# Module 6 Assignment


A few things you should keep in mind when working on assignments:

1. Before you submit your assignment, make sure everything runs as expected. Go to the menubar, select Kernel, and Restart & Run all. 
2. Make sure that you save your work.
3. Upload your notebook to Compass.

-----

# Prepare Yelp Review Data

This assignment will use the Yelp review dataset. Before we attempt to build a model, we first prepare the data.

The Yelp review dataset contains 1000 customer reviews of a group of restaurants. There are two columns in the dataset, column **stars**, which is the star rating, and column __text__, which is the review text. The dataset only contains 1-star and 5-star reviews. There are 500 1-star reviews and 500 5-star reviews.

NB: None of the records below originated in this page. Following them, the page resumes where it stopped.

-- ==== Sys2Proof/Tests/Slice0.lean ====
section
/-! SUPPORT. Tests: ill-formed commands refused, the spec's worked examples, and for each statement a state and operands
that meet its hypotheses. -/

namespace Sys2Proof.Tests

open Sys2Proof Sys2Proof.Machine

/-! ## Helpers -/

/-- The state of a next outcome; the reset state for any other. -/
def after (c : Instr) (s : State) : State :=
  match exec c s with
  | .next t => t
  | _ => State.reset

/-- A trunk frame of 20 words with its check word. -/
def frameOf (ws : List Word16) : Vector Word16 21 :=
  Vector.ofFn fun i => if i.val = 20 then sumWords (ws.take 20) else ws.getD i.val 0

/-- A valid frame: sequence 7, odometer valid at 1,000, speed 50, tag 9, languages 0 and 2 live, talk flag set. -/
def frame0 : Vector Word16 21 := frameOf [0xB1E6, 0x0507, 1000, 0x0932, 0x0005, 100, 200, 300]

/-- The reset state with the trunk LOCKED. -/
def locked : State :=
  { State.reset with tif := { State.reset.tif with trunk := .locked, receiver := .expecting, invalidRun := 5 } }

/-- The chip in warm-up with both its counts run out. -/
def warm : State :=
  { State.reset with power := { State.reset.power with running := false, supplyUp := true, risen := true } }

/-- An announcement of a phrase. -/
def ann (id : Nat) (priority : Fin 4) (phrase : Fin 128) : Announcement :=
  { id := id, source := .phrase phrase, priority := priority, mask := 0xF, rendering := .both, langs := [0], stale := none,
    origin := .command, arrival := id, resume := { round := 0, items := 0 }, played := false, hang := .pressed }

/-- A TALK announcement whose hang has run n of k ticks. -/
def talk (id n k : Nat) : Announcement :=
  { ann id 2 0 with source := .talk, origin := .talk, hang := .released n k }

/-- Phrase 5 is one item of family 7. -/
def phrased : State :=
  { locked with asq := { locked.asq with phrases := put locked.asq.phrases 5 [{ family := 7, neutral := true }] } }

/-- An announcement current. -/
def playing (a : Announcement) (s : State) : State := { s with asq := { s.asq with current := some a } }

/-- Sixteen announcements of a priority queued. -/
def queued (priority : Fin 4) (n : Nat) (s : State) : State :=
  { s with asq := { s.asq with queue := (List.range n).map fun k => ann (k + 20) priority 5 } }

/-- A voice of an announcement's rendering. -/
def voiceIn (st : VoiceState) : Voice := { Reset.voice with state := st, owner := some 1, role := .speaker }

/-- The rendering record of announcement 1, one item of family 7. -/
def rendering : RenderRec :=
  { owner := 1, priority := 1, mask := 0xF, rendering := .both, items := [{ family := 7, neutral := true }],
    langs := [0, 2], progress := { round := 0, items := 0 }, played := false, softCut := false,
    map := Vector.replicate 64 none, talk := false }

/-- A clip of family 7 for any language, in sector 9. -/
def clip7 : Clip := { family := 7, language := 15, first := 9, length := 100 }

/-- The directory with that clip in it. -/
def withClip (s : State) : State :=
  { s with ccc := { s.ccc with directory := put s.ccc.directory 0 (some clip7) } }

/-- Announcement 1 rendered with one voice. -/
def rendered (x : Voice) : State :=
  { withClip State.reset with
    vpl := { State.reset.vpl with voices := put State.reset.vpl.voices 0 x, rendering := some rendering } }

/-- A lamp group with a pattern, running. -/
def lampOn (m : Mode) : Group :=
  { Reset.group with pat := { Reset.pattern with mode := m, levelOn := 20 }, running := true }

/-- One lamp group set. -/
def withGroup (x : Group) (s : State) : State := { s with lmc := { s.lmc with groups := put s.lmc.groups 0 x } }

/-- The lamp supply in a state. -/
def withSupply (x : Supply) (s : State) : State := { s with lmc := { s.lmc with supply := x } }

/-- The override in a state, with its release count. -/
def withOverride (x : Override) (n : Nat) (s : State) : State :=
  { s with lmc := { s.lmc with override := x, releaseCount := n } }

/-- The maintenance operation at a stage. -/
def withMaint (op : MaintOp) (stage : Stage) (ticks : Nat) (s : State) : State :=
  { s with cmp := { s.cmp with maint := some { op := op, stage := stage, ticks := ticks } } }

/-- Box 0 with a record, polled. -/
def withBox (x : Box) (s : State) : State := { s with scc := { s.scc with boxes := put s.scc.boxes 0 x } }

/-- Seat 0 with a record. -/
def withSeat (x : Seat) (s : State) : State := { s with scc := { s.scc with seats := put s.scc.seats 0 x } }

/-- A seat present and enabled. -/
def seated : Seat := { Reset.seat 0 with present := true }

/-- The route in a state with two armed entries. -/
def route (st : RouteState) (s : State) : State := { s with rce := { s.rce with state := st, count := 2 } }

/-- The box polled in the period that has ended, whose reply is still to be judged. -/
def awaiting (b : BoxNo) : State := { State.reset with scc := { State.reset.scc with awaited := some b } }

/-- A scan-frame boundary due. -/
def atBoundary (s : State) : State := { s with lmc := { s.lmc with boundaryDue := true } }

/-- Sector 9 VALID in cache sector 0. -/
def cached (s : State) : State := { s with ccc := { s.ccc with lines := put s.ccc.lines 0 (.valid 9 [(1, 2)]) } }

/-- A slot order with every event of the slot itself, ZOU's tick and a delivery. -/
def fullSlot : List SlotEvent :=
  [.talk, .trunkNotice, .also (.tickAt .zou), .route, .delivery .zou, .also .tick, .control, .alarm]

/-! ## Well-formed commands -/

theorem test_wf_frame : (Instr.validSlot ⟨[], Vector.replicate 21 0, []⟩ [] []).wellFormed = false := by decide
theorem test_wf_frame_good : (Instr.validSlot ⟨[none], frame0, []⟩ [] [.control, .also .tick, .route]).wellFormed = true := by decide
theorem test_wf_order : (Instr.validSlot ⟨[], frame0, []⟩ [] [.route, .route]).wellFormed = false := by decide
theorem test_wf_order_again : (Instr.invalidSlot [] [.also .voicesFinished, .also .voicesFinished]).wellFormed = true := by decide
theorem test_wf_short_order : (Instr.validSlot ⟨[], frame0, []⟩ [.talk, .talk] []).wellFormed = false := by decide
theorem test_wf_order_invalid : (Instr.invalidSlot [] [.talk, .talk]).wellFormed = false := by decide
theorem test_wf_order_voice : (Instr.invalidSlot [] [.voice 3, .talk, .voice 3]).wellFormed = false ∧
    (Instr.invalidSlot [] [.voice 3, .talk, .voice 4]).wellFormed = true := by decide
theorem test_wf_kind : (Instr.badKind 8).wellFormed = false := by decide
theorem test_wf_kind_low : (Instr.badKind 1).wellFormed = false := by decide
theorem test_wf_record : (Instr.entryWrite 1 0 (List.replicate 54 0)).wellFormed = false := by decide
theorem test_wf_data : (Instr.clipProgram 0 (List.replicate 54 0)).wellFormed = false := by decide
theorem test_wf_code : (Instr.unknownAction false 0x52).wellFormed = false := by decide
theorem test_wf_announce : (Instr.announce false (List.replicate 56 0)).wellFormed = false := by decide
theorem test_wf_seat : (Instr.seat false (List.replicate 56 0)).wellFormed = false := by decide

/-! ## The spec's worked examples -/

/-- The slots of the ENTRY_READ example of section 2.1: seat record 5 of node 0. -/
theorem test_packet_entry_read :
    packet 0 2 [1, 0, 5] = [0xC5, 0x00, 0x02, 0x03, 0x01, 0x00, 0x05, 0xF5] := by decide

Please run the next code cell before proceeding to Problem 1.

In [None]:
import pandas as pd
#Load yelp review dataset
df = pd.read_csv('yelp_reviews.csv')
print(f'Counts of Reviews by Star Rating:\n{df.stars.value_counts()}\n')
print(f'Sample Review({df.stars[0]} stars):\n{df.text[0]}')
print('-'*80)
print('\nDataset Sample:')

df.sample(2, random_state=2)

---
# Problem 1: Prepare Data for Sentiment Analysis
Create label and split text data set to training and testing set.

For this problem you will use `df` created above.

To solve this problem do the following:
1. Import needed modules.
2. Create `label` column in DataFrame `df`. Set label to 1(positive) if stars is 5, and 0 (negative) otherwise. Display random 5 rows of `df` to verify the column is created correctly.
3. Create variable **label**  which is the `label` column in `df`, and variable __data__ which is the `text` column in `df`. 
4. Split `data` and `label` to training and testing using `train_test_split`.
 - Set test_size to 0.4.
 - Assign return values to **d_train, d_test, l_train, l_test**.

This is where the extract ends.